Nothing worked so far.
The only thing changes is, if I use the romfile I have no reset bug. Without the romfile I can only start the windows guest once and I have to reboot the whole host.
Code:
kvm: ../hw/pci/pci.c:1562: pci_irq_handler: Assertion `0 <= irq_num && irq_num < PCI_NUM_PINS' failed.

I also see more and more people who have the same problems as me and had an 6000 serias AMD card running before:
https://www.reddit.com/r/VFIO/comments/zn0zdm/7900xtx_passthrough_pci_reset_seems_not_working/
https://www.reddit.com/r/VFIO/comments/zx4v0h/radeon_rx_7900_xt_gpu_passthrough/

But there are also people who managed to get it work with unraid and arch linux.
I install now a extra disk and install windows bare metal to see if everything works (Currently I do not know if my card has the hotspot problem and I need to send it back anyway)
Later I maybe give arch linux a try, maybe I also try to get a 6.1 kernel which seems to support Resizable BAR in kvm
https://www.reddit.com/r/VFIO/comments/ye0cpj/psa_linux_v61_resizable_bar_support/
 
Last edited:
Ok I have now testet my 7900xtx.
The card works fine under windows (bare metal) and has no hotspot problem (15min stresstest and everything was ok)

I also tried the 6.1 kernel in proxmox which changed nothing on the black screen side but made my mouse wheel super sensitive (10 times the speed). And once my linux vm was not starting. Currently the kernel seems to be a little bit buggy. But the kernel is opt in and I was happy I could test it.

I installed arch linux on an extra disk and setup everything until libvirtd was running (which was a hassle -.- )
I created a test linux vm and passed the 1030 to it -> works fine
Then I switched to the 7900xtx and did some tests with the same vm (romfile, xml changes, ...) -> always a black screen :(

So it could now be my hardware setup (because other people got it running on arch linux), or I had not exact the same host/vm config they had.

Things I can now do:
Get and 4070ti or an 4080 or an 6950 xt (which would suck)
Use the 7900xtx bare metal (would also suck)
Hope that someone figures it out how to get this work in the near future


Maybe I will try it again with arch in the next days but now I'm out of ideas and of motivation.
 
We’re you able to get this to work with the amd gpu? If so can you provide what worked?

Thanks
 
No I never got it running :(
I found a other user where it seem to work.
https://bbs.minisforum.com/threads/proxmox-gpu-passthrough-rx-7900-xt.2572/
I ask for Details and tried the same configuration -> Did also not work for me.
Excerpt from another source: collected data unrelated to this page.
-- ==== Sys2Proof/Word.lean ====
section
/-! DEFINITION. The word widths of the core (spec 00_scope.md R8, R12). -/

namespace Sys2Proof

/-- A 36-bit machine word, the smallest addressable unit of memory (R8, R85). -/
abbrev Word36 := BitVec 36

/-- A 24-bit physical address (R8, R81). -/
abbrev Word24 := BitVec 24

/-- An 18-bit computed address or half word (R8). -/
abbrev Word18 := BitVec 18

/-- A 15-bit segment number (R8). -/
abbrev Segno := BitVec 15

/-- A 3-bit ring number, a lower number more privileged (R8, R379). -/
abbrev Ring := BitVec 3

/-- A 6-bit modifier tag, `Tm` in [5:4] and `Td` in [3:0] (R8, R121). -/
abbrev Tag := BitVec 6

/-- A 4-bit designator `Td` (R8, R121). -/
abbrev Designator := BitVec 4

end Sys2Proof
end

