-- ==== Sys2Proof/Machine/Modifier.lean ====
section
/-! DEFINITION. The shared machinery of the address modifier (spec 40_address_modifier.md R160 to R168, 41_indirect_tally.md
R221 to R226). A resolution is a run of steps: an operation of this file ends it (`endWith`), or leaves in `State.phase`
the tag or pointer pair that the next step dispatches (R162, R420). -/

namespace Sys2Proof.Machine

/-! ### TPR and the next dispatch -/

/-- `TPR.CA <- ca`. -/
def setCa (ca : Word18) : Act Unit := update (withCa ca)

/-- `goto DISPATCH(t)`, or `IR_LOOP`'s case analysis of `t` in an IR chain (R162, R181). -/
def gotoDispatch (t : Tag) : Act Unit := update (withPhase (.dispatch t))

/-! ### Indirect words (R163, R164) -/

/-- The chain is deeper than MAX_INDIRECT_DEPTH (R163). -/
def depthBad (c : Config) (depth : Nat) : Bool :=
  match c.maxIndirectDepth with
  | none => false
  | some m => decide (m < depth)

/-- `CountIndirect()` (R163). -/
def countIndirect : Act Unit := do
  update counted
  let bad ← read fun s => depthBad s.config s.depth
  raiseIf bad .indirectChainLimit

/-- R1 of the SDW that translated the even word's read, 0 where none did (R261). -/
def ringTermOf (sdw : Option Sdw) : Ring :=
  match sdw with
  | none => 0#3
  | some d => d.r1

/-- What a fetched indirect word leads to: its pointer pair, or its address and tag (R133, R164). -/
def acceptIndirect (w : Word36) (sdw : Option Sdw) : Act Unit :=
  if isPointerPair w then update fun s => { withPhase (.pair w) s with ringTerm := ringTermOf sdw }
  else do
    setCa (wordY w)
    gotoDispatch (wordTag w)

/-- `IndirectFetch()` (R164). -/
def indirectFetch : Act Unit := do
  countIndirect
  let ca ← read (·.tpr.ca)
  let r ← memRead ca .indirectRead
  acceptIndirect r.1 r.2

/-! ### Tally words (R221, R224) -/

/-- `TallyFetch()`: the address of the tally word and the word (R221). -/
def tallyFetch : Act (Word18 × Word36) := do
  countIndirect
  let taddr ← read (·.tpr.ca)
  let r ← memRead taddr .indirectRead
  return (taddr, r.1)

/-- `TallyRewrite(taddr, Y', T', L')`: the word is written back, then TRO (R223, R224). -/
def tallyRewrite (taddr : Word18) (y : Word18) (t : BitVec 12) (l : BitVec 6) : Act Unit := do
  memWrite taddr (tallyWord y t l) .indirectWrite
  update (withTro (tallyRunout t))

/-! ### The terminal states (R166, R167, R226) -/

/-- `FINAL_WORD` (R167). -/
def finalWord : Act Unit := do
  let ca ← read (·.tpr.ca)
  let op ← read (·.op)
  match op with
  | .read => do
    let r ← memRead ca .operandRead
    finish ⟨ca, .word, some r.1⟩
  | .write v => do
    memWrite ca v .operandWrite
    finish ⟨ca, .word, none⟩
  | .prepareOnly => finish ⟨ca, .word, none⟩

/-- `FINAL_CHAR(size, cf)` (R226). -/
def finalChar (sz : CharSize) (cf : BitVec 3) : Act Unit := do
  let ca ← read (·.tpr.ca)
  let op ← read (·.op)
  match op with
  | .read => do
    let r ← memRead ca .operandRead
    finish ⟨ca, .char sz cf, some (charAt r.1 sz cf.toNat)⟩
  | .write v => do
    let r ← memRead ca .operandRead
    memWrite ca (charInsert r.1 sz cf.toNat v) .operandWrite
    finish ⟨ca, .char sz cf, none⟩
  | .prepareOnly => finish ⟨ca, .char sz cf, none⟩

/-- `DIRECT(td)`: no memory access; a `Write` faults (R166). -/
def directOperand (td : Designator) : Act Unit := do
  let ca ← read (·.tpr.ca)
  let op ← read (·.op)
  match op with
  | .write _ => raise (.illegalModifier .directStore)
  | _ => finish ⟨ca, .direct, some (directWord td ca)⟩

/-! ### The beginning of a resolution (R160, R161) -/

/-- TPR's ring and segment from PPR, for an instruction fetch (R92). -/
def aimAtProcedure (s : State) : State := { s with tpr := { s.tpr with trr := s.ppr.prr, tsr := s.ppr.psr } }

/-- TPR from PPR and the address field, for A = 0 (R161). -/
def tprFromPpr (s : State) : Tpr := ⟨s.ppr.prr, s.ppr.psr, 0#6, s.instr.address⟩

/-- The larger of two rings (R12, R161, R258). -/
def ringMax (r t : Ring) : Ring := if r < t then t else r

/-- TPR from the pointer register the address field names, for A = 1: `PRNUM = Y[17:15]`, `OFFSET = Y[14:0]` sign-extended
(R127, R161). -/
def tprFromPr (s : State) : Tpr :=
  let p := getPr s (s.instr.address.extractLsb' 15 3)
  ⟨ringMax p.rnr s.ppr.prr, p.snr, p.bitno, p.wordno + (s.instr.address.extractLsb' 0 15).signExtend 18⟩

/-- `FormInitialTPR()` (R161). -/
def formInitialTpr : Act Unit := do
  let s ← get
  if s.instr.a then
    if s.addrMode = .appending then update fun s => { s with tpr := tprFromPr s }
    else refuse .pointerRegisterOutsideAppending
  else update fun s => { s with tpr := tprFromPpr s }

/-- A resolution starts at depth 0, outside any IR chain (R160). -/
def enterResolution (op : Operation) (s : State) : State := { s with depth := 0, inIr := false, op := op }

/-- The entry of `resolve(op)`: depth 0, the initial TPR, and the dispatch of the instruction's tag (R160). -/
def beginResolution (op : Operation) : Act Unit := do
  update (enterResolution op)
  formInitialTpr
  let t ← read (·.instr.tag)
  gotoDispatch t

/-! ### Instruction fetch (R92) -/

/-- The executor's fetch of the instruction word: TPR's ring and segment from PPR, then `MemRead(PPR.IC)` (R92). -/
def fetchInstruction : Act Word36 := do
  update aimAtProcedure
  let ic ← read (·.ppr.ic)
  let r ← memRead ic .instructionFetch
  return r.1

/-- Fetch, decode of the four fields (R37, R121), and the entry of `resolve(op)` (R3). -/
def beginExecution (op : Operation) : Act Unit := do
  let w ← fetchInstruction
  update fun s => { s with instr := decodeFields w }
  beginResolution op

end Sys2Proof.Machine
end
So I asume that it can work if you have the right hardware combination. Or it is something in the config that I'm oversee.
My solution is now bare metal windows and I will build an extra PC for proxmox in the future (This was so frustrating that I now will only use setups in the future where I know this also works after an hardware change).
 
Sorry I can not test it anymore. I already have my 2 PC setup with windows bare metal and proxmox on a seperate machine.
On proxmox I have an older amd gpu (6000 series) passed to my linux vm. It simply worked out of the box.
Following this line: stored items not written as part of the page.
/-- The victim is the lowest-index empty entry if there is one, otherwise the entry with USE = 0 (R323, R324). -/
def Obligations.VictimChoice : Prop :=
  ∀ (α : Type) (m : Am α),
    (∀ i, (m.get i).full = false → (∀ j < i, (m.get j).full = true) → amVictim m = i) ∧
    (UsePermutation m → (∀ i, (m.get i).full = true) → (m.get (amVictim m)).use = 0)

/-- After a reset the first 64 fills take entries 0, 1, … in order, and the 65th takes entry 0, the one filled first (R343). -/
def Obligations.FillOrderAfterReset : Prop :=
  ∀ (α : Type) (b : α) (l : List α), l.length ≤ 64 →
    let m := l.foldl (fun m b => (amFill m b).2) (amReset b)
    (∀ j : Fin 64, m.get j = if h : j.val < l.length then ⟨true, BitVec.ofNat 6 (64 - l.length + j.val), l[j.val]⟩
      else ⟨false, BitVec.ofNat 6 (j.val - l.length), b⟩) ∧
    (amVictim m).val = if l.length = 64 then 0 else l.length

/-! ### Register modification -/

/-- A register tag adds its register to TPR.CA modulo 2^18 and ends the resolution in the word there: read, written or only
addressed (R165, R167, R170, R171, R173, R174, R187). -/
def Obligations.RegisterTagCompletes : Prop :=
  ∀ r ri ir td v, (r, ri, ir, td, v) ∈ registerRows → ∀ s t : State, s.inIr = false →
    WordEnd (withCa (s.tpr.ca + v s) s) t → exec r s = .next t

/-- `du` and `dl`: the address is the operand, in the upper or the lower half, with no memory access; a store faults (R137, R166, R172). -/
def Obligations.DirectOperandCompletes : Prop :=
  ∀ r ri ir td word, (r, ri, ir, td, word) ∈ directRows → ∀ s : State, s.inIr = false →
    ((∀ v, s.op ≠ .write v) → exec r s = .next (endWith (.result ⟨s.tpr.ca, .direct, some (word s.tpr.ca)⟩) s)) ∧
    ∀ v, s.op = .write v → exec r s = .next (takeFault (.illegalModifier .directStore) s)

/-- An IR chain ends at any R tag, whose own designator is ignored: the held register is added, or the held direct operand is the address
of the last indirect word (R182, R186). -/
def Obligations.ChainEndsWithHeldDesignator : Prop :=
  ∀ instr ∈ registerTags, ∀ s : State, s.inIr = true →
    (∀ r ri ir td v, (r, ri, ir, td, v) ∈ registerRows → s.ctHold = td → ∀ t,
      WordEnd (withCa (s.tpr.ca + v s) s) t → exec instr s = .next t) ∧
    ∀ r ri ir td word, (r, ri, ir, td, word) ∈ directRows → s.ctHold = td →
      ((∀ v, s.op ≠ .write v) → exec instr s = .next (endWith (.result ⟨s.tpr.ca, .direct, some (word s.tpr.ca)⟩) s)) ∧
      ∀ v, s.op = .write v → exec instr s = .next (takeFault (.illegalModifier .directStore) s)

/-! ### Indirection -/

/-- A register-then-indirect tag adds its register, fetches the indirect word there, and leaves its tag or pointer pair to be dispatched
(R164, R175, R183). -/
def Obligations.RegisterIndirectCompletes : Prop :=
  ∀ r ri ir td v, (r, ri, ir, td, v) ∈ registerRows → ∀ s t : State,
    IndirectEnd (withCa (s.tpr.ca + v s) s) t → exec ri s = .next t

/-- `du*` and `dl*` fault before any register is read or memory accessed, in and outside an IR chain (R176). -/
def Obligations.DirectAfterRiFaults : Prop :=
  ∀ r ri ir td word, (r, ri, ir, td, word) ∈ directRows → ∀ s : State,
    exec ri s = .next (takeFault (.illegalModifier .directAfterRi) s)

/-- An indirect-then-register tag holds its designator, in place of an older one, and fetches the indirect word; its tag or pointer pair is
dispatched next, inside the chain (R164, R180, R184). -/
def Obligations.IndirectRegisterCompletes : Prop :=
  ∀ instr td, (instr, td) ∈ indirectRegisterRows → ∀ s t : State,
    IndirectEnd { s with ctHold := td, inIr := true } t → exec instr s = .next t

/-- Under a finite MAX_INDIRECT_DEPTH every fetch of an indirect or tally word beyond it faults before the fetch (R163, R368). -/
def Obligations.ChainLimitFaults : Prop :=
  ∀ (s : State) (m : Nat), s.config.maxIndirectDepth = some m → m ≤ s.depth →
    (∀ r ri ir td v, (r, ri, ir, td, v) ∈ registerRows →
      exec ri s = .next (takeFault .indirectChainLimit (counted (withCa (s.tpr.ca + v s) s)))) ∧
    (∀ instr td, (instr, td) ∈ indirectRegisterRows →
      exec instr s = .next (takeFault .indirectChainLimit (counted { s with ctHold := td, inIr := true }))) ∧
    ∀ instr ∈ tallyBearing ++ [.ci, .i], TallyPerformed s →
      exec instr s = .next (takeFault .indirectChainLimit (counted { s with inIr := false }))

/-! ### Indirect-tally modification -/

/-- AD, SD, DI and ID: the tally word is rewritten with its address and tally changed, TRO tells whether the tally is 0, and the
resolution ends in the word at the address used (R221, R223, R224, R230 to R233). -/
def Obligations.WordTallyCompletes : Prop :=
  ∀ instr fy ft fa, (instr, fy, ft, fa) ∈ wordTallyRows → ∀ (s t u : State) (w : Word36), TallyPerformed s →
    TallyUpdated { s with inIr := false } w (fy w) (ft w) (wordLow6 w) u → WordEnd (withCa (fa w) u) t → exec instr s = .next t

/-- DIC and IDC: the same update, and the continuation tag of the word, any register designator in it forced to none, is dispatched
next at the address used (R234, R236, R241). -/
def Obligations.ContinueTallyCompletes : Prop :=
  ∀ instr fy ft fa, (instr, fy, ft, fa) ∈ continueTallyRows → ∀ (s u : State) (w : Word36), TallyPerformed s →
    TallyUpdated { s with inIr := false } w (fy w) (ft w) (wordLow6 w) u →
    exec instr s = .next (withPhase (.dispatch (
      if (wordLow6 w).extractLsb' 4 2 = 2 then wordLow6 w else (wordLow6 w).extractLsb' 4 2 ++ 0#4)) (withCa (fa w) u))

/-- SC: the word is advanced to the next character, with a carry into the address after the last, and the tally falls; the resolution ends
in the character named before (R225, R228). -/
def Obligations.SequenceCharacterCompletes : Prop :=
  ∀ (s t u : State) (w : Word36) (sz : CharSize) (n : Nat), TallyPerformed s →
    (sz, n) = (if w.getLsbD 5 then (.nine, 4) else (.six, 6)) → (wordCf w).toNat < n →
    TallyUpdated { s with inIr := false } w (if (wordCf w).toNat + 1 = n then wordY w + 1 else wordY w) (wordTally w - 1)
      (wordSz w ++ if (wordCf w).toNat + 1 = n then 0#3 else wordCf w + 1) u →
    CharEnd (withCa (wordY w) u) sz (wordCf w) t → exec .sc s = .next t

/-- SCR: the word is moved back to the character before, with a borrow from the address before the first, and the tally rises; the
resolution ends in that character (R225, R229). -/
def Obligations.SequenceCharacterReverseCompletes : Prop :=
  ∀ (s t u : State) (w : Word36) (sz : CharSize) (n : Nat) (y : Word18) (k : BitVec 3), TallyPerformed s →
    (sz, n) = (if w.getLsbD 5 then (.nine, 4) else (.six, 6)) → (wordCf w).toNat < n →
    y = (if wordCf w = 0 then wordY w - 1 else wordY w) → k = (if wordCf w = 0 then BitVec.ofNat 3 (n - 1) else wordCf w - 1) →
    TallyUpdated { s with inIr := false } w y (wordTally w + 1) (wordSz w ++ k) u →
    CharEnd (withCa y u) sz k t → exec .scr s = .next t

/-- CI and I: no tally and no rewrite; the resolution ends in the character named, or in the word at the address, the low six bits not
interpreted (R225, R227, R235). -/
def Obligations.TallyFreeCompletes : Prop :=
  ∀ (s t u : State) (w : Word36), TallyPerformed s → TallyRead { s with inIr := false } w u →
    (∀ sz n, (sz, n) = (if w.getLsbD 5 then (.nine, 4) else (.six, 6)) → (wordCf w).toNat < n →
      CharEnd (withCa (wordY w) u) sz (wordCf w) t → exec .ci s = .next t) ∧
    (WordEnd (withCa (wordY w) u) t → exec .i s = .next t)

/-- CI, SC and SCR fault on a character position beyond the size's maximum, before any write (R225). -/
def Obligations.CharPositionFaults : Prop :=
  ∀ instr ∈ [Instr.ci, .sc, .scr], ∀ (s u : State) (w : Word36), TallyPerformed s → TallyRead { s with inIr := false } w u →
    (if w.getLsbD 5 then 4 else 6) ≤ (wordCf w).toNat →
    exec instr s = .next (takeFault (.illegalModifier .charPosition) u)

/-- The reserved IT designators fault before any memory access or register read: f1, f2 and f3 with their fault tags, 1, 2 and 3 as illegal
(R237 to R240). -/
def Obligations.ReservedDesignatorsFault : Prop :=
  ∀ instr f, (instr, f) ∈ [(Instr.f1, Fault.faultTag .f1), (.f2, .faultTag .f2), (.f3, .faultTag .f3),
      (.itp, .illegalModifier .reservedIt), (.itReserved42, .illegalModifier .reservedIt), (.its, .illegalModifier .reservedIt)] →
    ∀ s : State, TallyPerformed s → exec instr s = .next (takeFault f { s with inIr := false })

/-- Under IR_IT_POLICY = Fault every IT tag met in an IR chain faults, with nothing else changed (R185). -/
def Obligations.TallyInChainFaults : Prop :=
  ∀ instr ∈ indirectTallyTags, ∀ s : State, s.inIr = true → s.config.irItPolicy = .fault →
    exec instr s = .next (takeFault (.illegalModifier .itInIrChain) s)

/-- A character is read from its bits, position 0 most significant; a character written is read back, and every other character and bit of the
word is kept (R85, R226). -/
def Obligations.CharacterReadAndInsert : Prop :=
  ∀ (w v : Word36) (k : Nat),
    (k < 6 → charAt w .six k = (w.extractLsb' (30 - 6 * k) 6).setWidth 36 ∧
      ∀ j < 36, (charInsert w .six k v).getLsbD j =
        if 30 - 6 * k ≤ j ∧ j < 36 - 6 * k then v.getLsbD (j - (30 - 6 * k)) else w.getLsbD j) ∧
    (k < 4 → charAt w .nine k = (w.extractLsb' (27 - 9 * k) 9).setWidth 36 ∧
      ∀ j < 36, (charInsert w .nine k v).getLsbD j =
        if 27 - 9 * k ≤ j ∧ j < 36 - 9 * k then v.getLsbD (j - (27 - 9 * k)) else w.getLsbD j)

/-! ### Pointer pairs -/

/-- An ITS pair reads its odd word in the mode and segment of the even one; then TPR has the pair's segment, the largest of the pair's
ring, the ring term and its own, and the odd word's address and bit offset (R255 to R258, R260 to R262). -/
def Obligations.ItsPairCompletes : Prop :=
  ∀ (segno : Segno) (rn : Ring) (s u : State) (odd : Word36) (sdw : Option Sdw), s.addrMode ≠ .bar →
    s.tpr.ca.getLsbD 0 = false → ReadsAt s (s.tpr.ca + 1) .indirectRead odd sdw u →
    exec (.itsPair segno rn) s = .next (afterPair
      ⟨BitVec.ofNat 3 (max (max rn.toNat s.ringTerm.toNat) s.tpr.trr.toNat), segno, odd.extractLsb' 9 6, odd.extractLsb' 18 18⟩
      odd u)

/-- An ITP pair does so with a pointer register's segment, ring and word number, to which the odd word's is added (R255 to R257, R259 to
R262). -/
def Obligations.ItpPairCompletes : Prop :=
  ∀ (prnum : BitVec 3) (p : PtrReg) (s u : State) (odd : Word36) (sdw : Option Sdw), s.addrMode ≠ .bar →
    s.tpr.ca.getLsbD 0 = false → ReadsAt s (s.tpr.ca + 1) .indirectRead odd sdw u → s.pr[prnum.toNat] = p →
    exec (.itpPair prnum) s = .next (afterPair
      ⟨BitVec.ofNat 3 (max (max p.rnr.toNat s.ringTerm.toNat) s.tpr.trr.toNat), p.snr, odd.extractLsb' 9 6,
        p.wordno + odd.extractLsb' 18 18⟩ odd u)

/-- A pointer pair in BAR mode, and one that begins at an odd address, fault before the odd word is read (R256, R264). -/
def Obligations.PairFaults : Prop :=
  ∀ (instr : Instr) (s : State), isPair instr = true →
    (s.addrMode = .bar → exec instr s = .next (takeFault (.illegalModifier .pointerPairInBar) s)) ∧
    (s.addrMode ≠ .bar → s.tpr.ca.getLsbD 0 = true →
      exec instr s = .next (takeFault (.illegalModifier .pointerPairOdd) s))

/-- A resolution that ends, normally or by a fault, ends its escalation; while it goes on only a pointer pair changes the mode or the record
(R168, R263, R380). -/
def Obligations.EscalationEndsWithResolution : Prop :=
  ∀ (instr : Instr) (s t : State), exec instr s = .next t →
    (t.phase = .idle → t.escSaved = none ∧ t.addrMode = s.escSaved.getD s.addrMode) ∧
    (t.phase ≠ .idle → isPair instr = false → t.escSaved = s.escSaved ∧ t.addrMode = s.addrMode)

/-! ### Faults -/

/-- A fault is taken: what was done before it stays, the escalation is undone and the fault value is the reply; so is the fault of every
memory access of an instruction, in the state that access leaves (R13, R360, R371). No instruction answers the host's fault, and
the one refusal of an instruction is the read of an existing memory word that nothing has written. That a fault is a next state is
the model's form (log entry 4). That an unwritten memory word is refused is the model's choice (log entry 2), and that it is the only
refusal rests on another: R33 and R369 have an unwritten register refuse too, where the model's registers hold a value from
reset on (log entry 1). -/
def Obligations.FaultsAreTaken : Prop :=
  (∀ (f : Fault) (s : State), takeFault f s =
    { s with addrMode := s.escSaved.getD s.addrMode, escSaved := none, reply := .fault f, phase := .idle }) ∧
  ∀ (instr : Instr) (s : State), (∀ f, exec instr s ≠ .fault f) ∧
    (∀ r, exec instr s = .refused r → ∃ pa, r = .unwritten pa ∧ pa.toNat < s.config.memSize ∧ memLookup s.mem pa.toNat = none) ∧
    ∀ f t, AccessRaises instr s f t → exec instr s = .next (takeFault f t)

/-- A fault of the operand access of a tally-bearing instruction that has one, the read or the write of AD, SD, DI or ID and the read or the
write after it of SC or SCR, leaves the tally word rewritten and TRO written, so a restart updates it again (R224, R371, R377,
R412). -/
def Obligations.OperandFaultKeepsRewrite : Prop :=
  (∀ instr fy ft fa, (instr, fy, ft, fa) ∈ wordTallyRows → ∀ (s u v : State) (w : Word36) (f : Fault), TallyPerformed s →
    TallyUpdated { s with inIr := false } w (fy w) (ft w) (wordLow6 w) u → WordFaults (withCa (fa w) u) f v →
    exec instr s = .next (takeFault f v) ∧ v.tro = decide (ft w = 0) ∧ (s.config.ptwWriteback = false → v.mem = u.mem)) ∧
  ∀ instr fy ft fl fa fk, (instr, fy, ft, fl, fa, fk) ∈ sequenceRows → ∀ (s u v : State) (w : Word36) (f : Fault), TallyPerformed s →
    (wordCf w).toNat < charsOf w → TallyUpdated { s with inIr := false } w (fy w) (ft w) (fl w) u →
    CharFaults (withCa (fa w) u) (if w.getLsbD 5 then .nine else .six) (fk w) f v →
    exec instr s = .next (takeFault f v) ∧ v.tro = decide (ft w = 0) ∧ (s.config.ptwWriteback = false → v.mem = u.mem)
This setup has also another benefit. The power supply in my windows PC broke, so currently I use my proxmox maschine as fallback which works fine.
 
hello fellas!
i followed many tutorials and also 100% working solutions and went through a lot... none helped me. i still had black screen on monitors....

what helped me were this one (two) things... enabling CMS in the BIOS did the trick!

im still booting UEFI while CMS turned on... but having CMS disabled simply shows black screen. with enabling CMS you also have to disable Resizable BAR (often it deactivates automatically after enabling CMS)...

my setup is:
gigabyte aorus x570 pro rev1 (https://www.gigabyte.com/Motherboard/X570-AORUS-PRO-rev-10#kf)
amd ryzen 7 5800x3d
32G of 2x16G @ cl14 3600 (https://www.gskill.com/product/165/326/1604306130/F4-3600C14D-32GTZN)
sapphire pulse rx 7900 xtx (https://www.sapphiretech.com/en/consumer/pulse-radeon-rx-7900-xtx-24g-gddr6)
many disks (1x 1T pcie4 wd sn850x, 1x 500G pcie3 samsung evo plus 970, 1x 2T pcie3 samsung evo plus 970, 2x old sata ssds)
rtl8125 pcie x1 card (2500mbit network at home...)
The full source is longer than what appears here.